In [None]:
import pandas as pd
import numpy as np
#from datetime import date, datetime, timedelta # to manipulate dates

import matplotlib.pyplot as plt
% matplotlib inline
import matplotlib
matplotlib.style.use('ggplot')
from pylab import savefig
from __future__ import division

import seaborn as sns

path='/Users/brianna/Documents/WL_DBdeets/'

In [None]:
def makeDFsubset(df, varList):
    # Not Including: 
    # added_noteWeek0 - stopped being collected in September
    # viewed_onboarding__tour_4_pageWeek - only collected starting in September
    
    df = df[varList]
    
    df['EmailCorporateVsPrivate']=0
    corpEmail = df.emailDomain == 'company'
    personalEmail = df['emailDomain'] == 'personal'
    schoolEmail = df['emailDomain'] == 'school'
    df.loc[corpEmail,'EmailCorporateVsPrivate'] = .5
    df.loc[personalEmail,'EmailCorporateVsPrivate'] = -.5
    df.loc[schoolEmail,'EmailCorporateVsPrivate'] = -.5
    
    df['dummy'] = 1
    
#    mth0retain = df.RetentionStatusRetainedMth0 > 0
#    df.loc[mth0retain,'RetentionStatusRetainedMth0'] = 1

    return df

In [None]:
def cleanVars(df, varListContinuous):
    for v in varListContinuous:
        #print(v)
        numStdDev=5
        varUpperLimit = np.mean(df[v]) + numStdDev*np.std(df[v])
        varLowerLimit = np.mean(df[v]) - numStdDev*np.std(df[v])
        
        #(df[v] > varMean - 5*varStdDev) and 
        #print(str(varUpperLimit)+', '+str(varLowerLimit))
        df.loc[df[v] > varUpperLimit, v] = varUpperLimit
        df.loc[df[v] < varLowerLimit, v] = varLowerLimit
        
    return df

In [None]:
def plotCorrMatrix(df):
    sns.set(style="white")

    # Compute the correlation matrix
    corr = df.corr()
    #print(corr)

    # Generate a mask for the upper triangle
    mask = np.zeros_like(corr, dtype=np.bool)
    mask[np.triu_indices_from(mask)] = True

    # Set up the matplotlib figure
    f, ax = plt.subplots(figsize=(20, 18))

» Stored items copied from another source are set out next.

-- ==== Sys2Proof/Tests/Slice0.lean ====
section
/-! SUPPORT. Tests. Expected values are the spec's: the encoding tables of 30_encoding.md and the vectors
of 95_test_vectors.md (named by section and row). `test_` theorems check one thing each; `witness_`
theorems show a state and operands that meet the hypotheses of the statement of that name, at the
boundary values of each clause. -/

namespace Sys2Proof.Tests

open Sys2Proof Sys2Proof.Machine

set_option Elab.async false

/-! ### Helpers -/

/-- A next state with a property. -/
def nextIs (o : Host.Outcome State Fault Refusal) (p : State → Bool) : Bool :=
  match o with
  | .next t => p t
  | _ => false

/-- A refusal, and which. -/
def refusedAs (o : Host.Outcome State Fault Refusal) (r : Refusal) : Bool :=
  match o with
  | .refused x => x == r
  | _ => false

/-- S0 with one payload in the queue. -/
def queued (payload : List Byte) : State :=
  { State.reset with rx := { State.reset.rx with queue := [payload] } }

/-- S0 with a Command frame queued: the four type bytes, then the given ones. -/
def command (bs : List Byte) : State := queued ([0, 0, 0, 0] ++ bs)

/-- S0 inside a Command frame with a mask and unread payload bytes. -/
def inFrame (m : Word) (body : List Byte) : State :=
  { State.reset with
    rd := ⟨Memory.empty.writeBytes 0 body, body.length, 0⟩,
    disp := { State.reset.disp with m := m } }

/-- S0 with a record in WCFG, a submask, and unread payload bytes. -/
def inRecord (sub : Half) (ok : Bool) (body : List Byte) : State :=
  { inFrame 0 body with
    disp := { State.reset.disp with
      sub := sub, ok := ok, wcfg := Memory.empty.writeBytes 0 Config.testRecord,
      record := Config.testRecord } }

/-- S0 with a frame begun: room for `cap` bytes, none written. -/
def writing (cap : Nat) (s : State) : State := { s with wr := ⟨Memory.empty, 0, cap, false, .idle⟩ }

/-- The bytes of the frame being built. -/
def frameBytes (s : State) : List Byte := s.wr.buf.readBytes 0 s.wr.len

/-- The valid record N1 of 95_test_vectors.md. -/
def recordN1 : List Byte :=
  [0x01, 0x02, 0x03, 0x14, 0x15, 0x24, 0x25, 0x34, 0x35, 0x44, 0x54, 0x55, 0x64,
   0xC0, 0xC1, 0xC2, 0xC3, 0xC4, 0xC5, 0xC6, 0xC7, 0xC8, 0xC9, 0xCA, 0xCB, 0xCC, 0xCD, 0xCE, 0xCF,
   0x4E, 0x65, 0x77, 0x2D, 0x31, 0x00, 0x00, 0x00, 0x00]

/-- The invalid record BAD of 95_test_vectors.md (its name holds an illegal character). -/
def recordBad : List Byte :=
  recordN1.take 29 ++ [0x62, 0x61, 0x64, 0x21, 0x6E, 0x61, 0x6D, 0x65, 0x00]

/-- The PID tuples of S1: `lastTime` and `input` differ, the rest is common. -/
def pidS1 (lastTime input : Word) : PidTuple :=
  ⟨lastTime, input, 0x3F800000, 0x3E800000, 0, 0xBE800000⟩
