-- ==== Sys2Proof/Decode.lean ====
section
/-!
DEFINITION. The decoder from requests to instructions, total and rejecting by name, and after it the
encoder (30_encoding.md R60 to R63), the flat words of R60, and the host's view of a request as a
table word.
-/

namespace Sys2Proof

/-- One row of the operation-select map: a select matches when `op & mask == pattern`
(30_encoding.md R61 and opcode_table.json). -/
structure OpcodeRow where
  /-- The bits of the select that are compared. -/
  mask : BitVec 3
  /-- Their values. -/
  pattern : BitVec 3
  /-- The operation selected. -/
  op : Op
  /-- Its request format. -/
  format : Format
deriving DecidableEq, Repr

/-- The operation-select map (30_encoding.md R61). -/
def opcodeTable : List OpcodeRow :=
  [ ⟨0b111#3, 0b000#3, .ham84, .b1⟩,
    ⟨0b111#3, 0b001#3, .ham2418, .b3⟩,
    ⟨0b111#3, 0b010#3, .oddpar, .b1⟩,
    ⟨0b111#3, 0b011#3, .rev8, .b1⟩,
    ⟨0b111#3, 0b100#3, .frame, .bn⟩ ]

/-- The row a select matches, if any; selects 5, 6 and 7 match none (30_encoding.md R62). -/
def rowOfSelect (op : BitVec 3) : Option OpcodeRow :=
  opcodeTable.find? fun row => op &&& row.mask == row.pattern

/-- Why a request is not a request of the block. -/
inductive DecodeError where
  /-- The operation select is 5, 6 or 7 (30_encoding.md R62). -/
  | reservedSelect (op : BitVec 3)
  /-- A HAM84, ODDPAR or REV8 operand that is not one byte, or a HAM2418 operand that is not three
  (30_encoding.md R63, 20_memory.md R47). -/
  | operandLength (op : BitVec 3) (len : Nat)
  /-- A FRAME operand of fewer than 4 bytes (44_framer.md R142, 20_memory.md R47). -/
  | lineTooShort (len : Nat)
deriving DecidableEq, Repr

/-- The instruction of an operation and an operand of the length its format fixes
(30_encoding.md R60, R63). -/
def instrOf (op : Op) (sel : BitVec 3) (operand : List Byte) : Except DecodeError Instr :=
  match op, operand with
  | .ham84, [b] => .ok (.ham84 b)
  | .ham2418, [t0, t1, t2] => .ok (.ham2418 t0 t1 t2)
  | .oddpar, [b] => .ok (.oddpar b)
  | .rev8, [b] => .ok (.rev8 b)
  | .frame, buf =>
    if Config.minLineLen ≤ buf.length then .ok (.frame buf) else .error (.lineTooShort buf.length)
  | .ham84, other => .error (.operandLength sel other.length)
  | .ham2418, other => .error (.operandLength sel other.length)
  | .oddpar, other => .error (.operandLength sel other.length)
  | .rev8, other => .error (.operandLength sel other.length)

/-- The decoder: match `op` against the five values, then take the operand by its format
(30_encoding.md R61); the operand carries no further opcode bits. -/
def decode (r : Request) : Except DecodeError Instr :=
  match rowOfSelect r.op with
  | some row => instrOf row.op r.op r.operand
  | none => .error (.reservedSelect r.op)

/-! ## The encoder -/

/-- The operation select of an operation (30_encoding.md R61). -/
def Op.select : Op → BitVec 3
  | .ham84 => 0b000#3
  | .ham2418 => 0b001#3
  | .oddpar => 0b010#3
  | .rev8 => 0b011#3
  | .frame => 0b100#3

/-- The request format of an operation (30_encoding.md R61). -/
def Op.format : Op → Format
  | .ham84 => .b1
  | .ham2418 => .b3
  | .oddpar => .b1
  | .rev8 => .b1
  | .frame => .bn

/-- Whether a format admits an operand of `len` bytes (30_encoding.md R60, R63). -/
def Format.admits : Format → Nat → Bool
  | .b1, len => len == 1
  | .b3, len => len == 3
  | .bn, len => decide (Config.minLineLen ≤ len)

/-- The request of an instruction: its select and its operand bytes (30_encoding.md R60). -/
def encode (i : Instr) : Request := ⟨i.op.select, i.operand⟩

/-! ## Flat words (30_encoding.md R60)

"A realisation that wants one flat word may place `op` above the operand bytes, with `operand[0]` in
the lowest byte lane": 11 bits for B1, 27 bits for B3. -/

/-- The 11-bit word of a B1 request, `op[2:0] ++ b[7:0]`. -/
def flatB1 (op : BitVec 3) (b : Byte) : BitVec 11 := op ++ b

/-- The 27-bit word of a B3 request, `op ++ t[2] ++ t[1] ++ t[0]`. -/
def flatB3 (op : BitVec 3) (t0 t1 t2 : Byte) : BitVec 27 := op ++ t2 ++ t1 ++ t0

/-- The request in an 11-bit flat word. -/
def requestOfFlatB1 (w : BitVec 11) : Request := ⟨w.extractLsb' 8 3, [w.extractLsb' 0 8]⟩

/-- The request in a 27-bit flat word. -/
def requestOfFlatB3 (w : BitVec 27) : Request :=
  ⟨w.extractLsb' 24 3, [w.extractLsb' 0 8, w.extractLsb' 8 8, w.extractLsb' 16 8]⟩

/-! ## The host's table words -/

/-- The low `n` bytes of a number, least significant first. -/
def bytesOfNat : Nat → Nat → List Byte
  | 0, _ => []
  | n + 1, w => BitVec.ofNat 8 w :: bytesOfNat n (w / 256)

/-- How many operand bytes a table word of `nbits` bits stands for: what the format fixes, and for
BN the bytes the word holds after its select byte, at least 4.  A select of no operation has none. -/
def tableOperandLength (op : BitVec 3) (nbits : Nat) : Nat :=
  match rowOfSelect op with
  | none => 0
  | some row =>
    match row.format with
    | .b1 => 1
    | .b3 => 3
    | .bn => max Config.minLineLen (nbits / 8 - 1)

/-- The request of a table word: the select in bits 2..0 of the first byte, as opcode_table.json
numbers it, and operand byte `k` in bits `8k+15..8k+8`; every bit above `nbits` is 0.
DESIGN CHOICE, safe, log entry 7. -/
def tableRequest (nbits w : Nat) : Request :=
  let op := BitVec.ofNat 3 w
  ⟨op, bytesOfNat (tableOperandLength op nbits) (w % 2 ^ nbits / 256)⟩

/-- The instruction the decoder reads from a table word; `none` where it refuses. -/
def decodeTableWord (nbits w : Nat) : Option Instr :=
  match decode (tableRequest nbits w) with
  | .ok i => some i
  | .error _ => none

end Sys2Proof
end

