-- ==== Sys2Proof/Safety.lean ====
section
/-!
DEFINITION. The terms claims use: which requests the block admits, which responses have the shape the
spec gives them, and the invariant of the machine.
-/

namespace Sys2Proof.Machine

/-- A request of the block: a select of an operation and an operand its format admits
(30_encoding.md R62, R63). -/
def admitted (r : Request) : Bool :=
  match rowOfSelect r.op with
  | some row => row.format.admits r.operand.length
  | none => false

/-- `exec` completes: the response of `i` is `r`, it is delivered after those before it, and nothing
else of the state changes.  This is an instruction's completion, its result and its frame in one.  That
the response is recorded with its instruction is the model's choice (log entries 1 and 14). -/
def Answers (i : Instr) (s : State) (r : Response) : Prop :=
  exec i s =
    .next { requests := s.requests, schedule := s.schedule, delivered := s.delivered ++ [⟨i, r⟩] }

/-- Whenever a request is served the step is refused: at a place the next event names, as the oldest
under an empty schedule, and as the oldest for a place that is not taken.  What the last two serve is
the model's choice (log entry 3). -/
def RefusedWhenServed (r : Request) (why : Refusal) : Prop :=
  ∀ (before after : List Request) (events : List Event) (done : List Delivery),
    step ⟨before ++ r :: after, .serve before.length :: events, done⟩ = .refused why ∧
      step ⟨r :: after, [], done⟩ = .refused why ∧
      ∀ place, after.length + 1 ≤ place →
        step ⟨r :: after, .serve place :: events, done⟩ = .refused why

/-- `n` steps, stopping at the first refusal. -/
def runSteps : Nat → State → Host.Outcome State Fault Refusal
  | 0, s => .next s
  | n + 1, s =>
    match step s with
    | .next t => runSteps n t
    | .fault why => .fault why
    | .refused why => .refused why

/-- The transaction a request gets when it is served alone, by the closed forms of the operations;
`none` for a request the block does not admit. -/
def transactionOf (r : Request) : Option Delivery :=
  match decode r with
  | .ok i => (closedResponse i).map fun resp => ⟨i, resp⟩
  | .error _ => none

/-- The invariants of a Packet (10_state.md R28, 44_framer.md R144). -/
def Packet.lawful (p : Packet) : Prop :=
  (∃ m, p.magazine = some m ∧ 1 ≤ m ∧ m ≤ 8) ∧
    (∀ n, p.number = some n → n ≤ 31) ∧
    (p.number = none → p.decodingError = true) ∧
    (p.type = .broadcastServiceData → p.number = some 30 ∧ p.magazine = some 8)

/-- The response has the shape and range the operation gives it (30_encoding.md R64); a REV8 byte has as
many set bits as its operand (43_reverse.md R125); a Packet keeps its invariants (10_state.md R28,
44_framer.md R144), the framing code (R131) and the payload (R136) of its operand. -/
def Delivery.sound (d : Delivery) : Prop :=
  match d.instr, d.response with
  | .ham84 _, .byte r => r.toNat ≤ 0x0F ∨ r = 0xFF#8
  | .ham2418 _ _ _, .triplet r0 r1 r2 =>
    (r0.toNat ≤ 0x3F ∧ r1.toNat ≤ 0x3F ∧ r2.toNat ≤ 0x3F) ∨
      (r0 = 0xFF#8 ∧ r1 = 0xFF#8 ∧ r2 = 0xFF#8)
  | .oddpar _, .byte r => r.toNat ≤ 0x7F
  | .rev8 b, .byte r => popcount r = popcount b
  | .frame buf, .packet p =>
    4 ≤ buf.length ∧ p.lawful ∧ buf[1]? = some p.framingCode ∧ p.data = buf.drop 4
  | _, _ => False

/-- The invariant: every response ever delivered is sound. -/
def State.Inv (s : State) : Prop := ∀ d ∈ s.delivered, d.sound

end Sys2Proof.Machine
end

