-- ==== Sys2Proof/Certificates/Slice0/Obligations.lean ====
section
/-!
DEFINITION. The statements about TTXCODEC, one definition each; OBLIGATIONS.json lists them with the
rules they rest on.  `Answers i s r` says that `exec` completes with response `r` and changes nothing
else (Sys2Proof/Safety.lean).
-/

open Sys2Proof Sys2Proof.Machine

/-- When the request the next event names decodes to an instruction, the step is exec of that
instruction in the state without that request and without the event. This holds for a named
place, for an empty schedule (the oldest request) and for a place that is not taken (the oldest
request). That the schedule is state, and what an untaken place does, are the model's choice (log
entries 1 and 3). (R6, R7, R60, R61.) -/
def Obligations.StepExecutesServedRequest : Prop :=
  ∀ (before after : List Request) (r : Request) (i : Instr) (events : List Event)
    (done : List Delivery), decode r = .ok i →
    step ⟨before ++ r :: after, .serve before.length :: events, done⟩ =
        exec i ⟨before ++ after, events, done⟩ ∧
      step ⟨r :: after, [], done⟩ = exec i ⟨after, [], done⟩ ∧
      ∀ place, after.length + 1 ≤ place →
        step ⟨r :: after, .serve place :: events, done⟩ = exec i ⟨after, events, done⟩

/-- When the decoder reads instruction i from a table word, the step on a state with that word placed
is exec of i in the state before the placing. The layout of a table word and the placing are the
model's choice (log entries 7 and 3). (30_encoding.md section 1, R60, R61.) -/
def Obligations.FetchWordRunsDecodedInstruction : Prop :=
  ∀ (s : State) (nbits w : Nat) (i : Instr), decodeTableWord nbits w = some i →
    step (s.withFetchWord nbits w) = exec i s

/-- For every byte and every state HAM84 completes with the value of the procedure of R91.
Equivalently it answers n when the byte differs from ENC84(n) in at most one bit, and 0xFF when
it is at distance 2 or more from every codeword. Nothing else of the state changes. (R91.) -/
def Obligations.Ham84AnswersNearestCodeword : Prop :=
  ∀ (b : Byte) (s : State),
    Answers (.ham84 b) s (.byte (ham84ByTests b)) ∧
      (∀ n : BitVec 4, popcount (b ^^^ enc84 n) ≤ 1 →
        Answers (.ham84 b) s (.byte (n.setWidth 8))) ∧
      ((∀ n : BitVec 4, 2 ≤ popcount (b ^^^ enc84 n)) → Answers (.ham84 b) s (.byte 0xFF#8))

/-- Every byte gives a value in 0 to 0x0F or exactly 0xFF. Every encoded nibble decodes to itself,
with no bit flipped and with any one of its 8 bits flipped. With any two distinct bits flipped
the answer is 0xFF. (R93.) -/
def Obligations.Ham84CorrectsOneDetectsTwo : Prop :=
  (∀ (b : Byte) (s : State), ∃ r : Byte, Answers (.ham84 b) s (.byte r) ∧
      (r.toNat ≤ 0x0F ∨ r = 0xFF#8)) ∧
    (∀ (v : BitVec 4) (s : State), Answers (.ham84 (enc84 v)) s (.byte (v.setWidth 8))) ∧
    (∀ (v : BitVec 4) (s : State) (i : Nat), i < 8 →
      Answers (.ham84 (enc84 v ^^^ (1#8 <<< i))) s (.byte (v.setWidth 8))) ∧
    (∀ (v : BitVec 4) (s : State) (i j : Nat), i < 8 → j < 8 → i ≠ j →
      Answers (.ham84 (enc84 v ^^^ (1#8 <<< i) ^^^ (1#8 <<< j))) s (.byte 0xFF#8))

/-- Exactly 112 of the 256 table entries are 0xFF, and each of the 16 nibbles is the entry of exactly
9 bytes. (R90, R93.) -/
def Obligations.Ham84SentinelCount : Prop :=
  ((List.range 256).countP fun n => tHam84 (BitVec.ofNat 8 n) == 0xFF#8) = 112 ∧
    ∀ v, v < 16 →
      ((List.range 256).countP fun n => tHam84 (BitVec.ofNat 8 n) == BitVec.ofNat 8 v) = 9

/-- For every triplet and every state HAM2418, which works by table lookups, completes with the
response of the closed form without tables of R110, and changes nothing else. (R110.) -/
def Obligations.Ham2418AnswersClosedForm : Prop :=
  ∀ (t0 t1 t2 : Byte) (s : State),
    Answers (.ham2418 t0 t1 t2) s (ham2418ByFormula (codewordOf t0 t1 t2))

/-- For every 18-bit value the triplet of its codeword, and that of the codeword with any one of its
24 bits flipped, gives the value's three 6-bit bytes. (The other clauses of R109 are other
statements or counts not stated.) (R109, R111.) -/
def Obligations.Ham2418CorrectsSingleErrors : Prop :=
  ∀ (v : BitVec 18) (s : State),
    Answers (ham2418Of (enc2418 v)) s (tripletOf v) ∧
      ∀ k, k < 24 → Answers (ham2418Of (enc2418 v ^^^ (1#24 <<< k))) s (tripletOf v)

/-- For every 18-bit value and any two distinct bits of its codeword, the triplet with both flipped
gives FF FF FF. (R109, R111.) -/
def Obligations.Ham2418DetectsDoubleErrors : Prop :=
  ∀ (v : BitVec 18) (s : State) (j k : Nat), j < 24 → k < 24 → j ≠ k →
    Answers (ham2418Of (enc2418 v ^^^ (1#24 <<< j) ^^^ (1#24 <<< k))) s
      (.triplet 0xFF#8 0xFF#8 0xFF#8)

/-- With mask the table entry of the syndrome and res32 the exclusive-or of the zero-extended raw
value with it: res32 is below 0x80000000 exactly when the mask is not 0x80000000. Then res32 is
below 2^18 and the response is its bits 5..0, 11..6 and 17..12, otherwise the response is FF FF
FF. (R106.) -/
def Obligations.Ham2418CorrectionSucceeds : Prop :=
  ∀ (t0 t1 t2 : Byte) (s : State) (mask res32 : BitVec 32),
    mask = tErr (syndrome t0 t1 t2) → res32 = (raw18 t0 t1 t2).setWidth 32 ^^^ mask →
      (res32 < 0x80000000#32 ↔ mask ≠ 0x80000000#32) ∧
        (res32 < 0x80000000#32 → res32.toNat < 2 ^ 18 ∧
          Answers (.ham2418 t0 t1 t2) s
            (.triplet (BitVec.ofNat 8 (res32.toNat % 64)) (BitVec.ofNat 8 (res32.toNat / 64 % 64))
              (BitVec.ofNat 8 (res32.toNat / 4096 % 64)))) ∧
        (¬ res32 < 0x80000000#32 →
          Answers (.ham2418 t0 t1 t2) s (.triplet 0xFF#8 0xFF#8 0xFF#8))

/-- HAM2418 always completes with three bytes that are all at most 0x3F or all 0xFF, and for each of
the three bytes, being 0xFF, having bit 7 set and having bit 6 set each say exactly that the
response is the sentinel. (R107.) -/
def Obligations.Ham2418SentinelUnambiguous : Prop :=
  ∀ (t0 t1 t2 : Byte) (s : State), ∃ r0 r1 r2 : Byte,
    Answers (.ham2418 t0 t1 t2) s (.triplet r0 r1 r2) ∧
      ((r0.toNat ≤ 0x3F ∧ r1.toNat ≤ 0x3F ∧ r2.toNat ≤ 0x3F) ∨
        (r0 = 0xFF#8 ∧ r1 = 0xFF#8 ∧ r2 = 0xFF#8)) ∧
      ∀ r, r ∈ [r0, r1, r2] →
        (r = 0xFF#8 ↔ r0 = 0xFF#8 ∧ r1 = 0xFF#8 ∧ r2 = 0xFF#8) ∧
          (r.getLsbD 7 = true ↔ r0 = 0xFF#8 ∧ r1 = 0xFF#8 ∧ r2 = 0xFF#8) ∧
          (r.getLsbD 6 = true ↔ r0 = 0xFF#8 ∧ r1 = 0xFF#8 ∧ r2 = 0xFF#8)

    # Generate a custom diverging colormap
    cmap = sns.diverging_palette(220, 10, as_cmap=True)

    # Draw the heatmap with the mask and correct aspect ratio
    sns.heatmap(corr, mask=mask, cmap=cmap, vmax=.3,
                square=True, xticklabels=True, yticklabels=True,
                linewidths=.5, cbar_kws={"shrink": .5}, ax=ax)
    
    savefig(path+'images/correlationMatrix.jpg')

In [None]:
def plotVarHist(df, variableName):
 
    plt.figure(figsize=(20,10))
    df[variableName].hist(bins = len(df[variableName].unique()))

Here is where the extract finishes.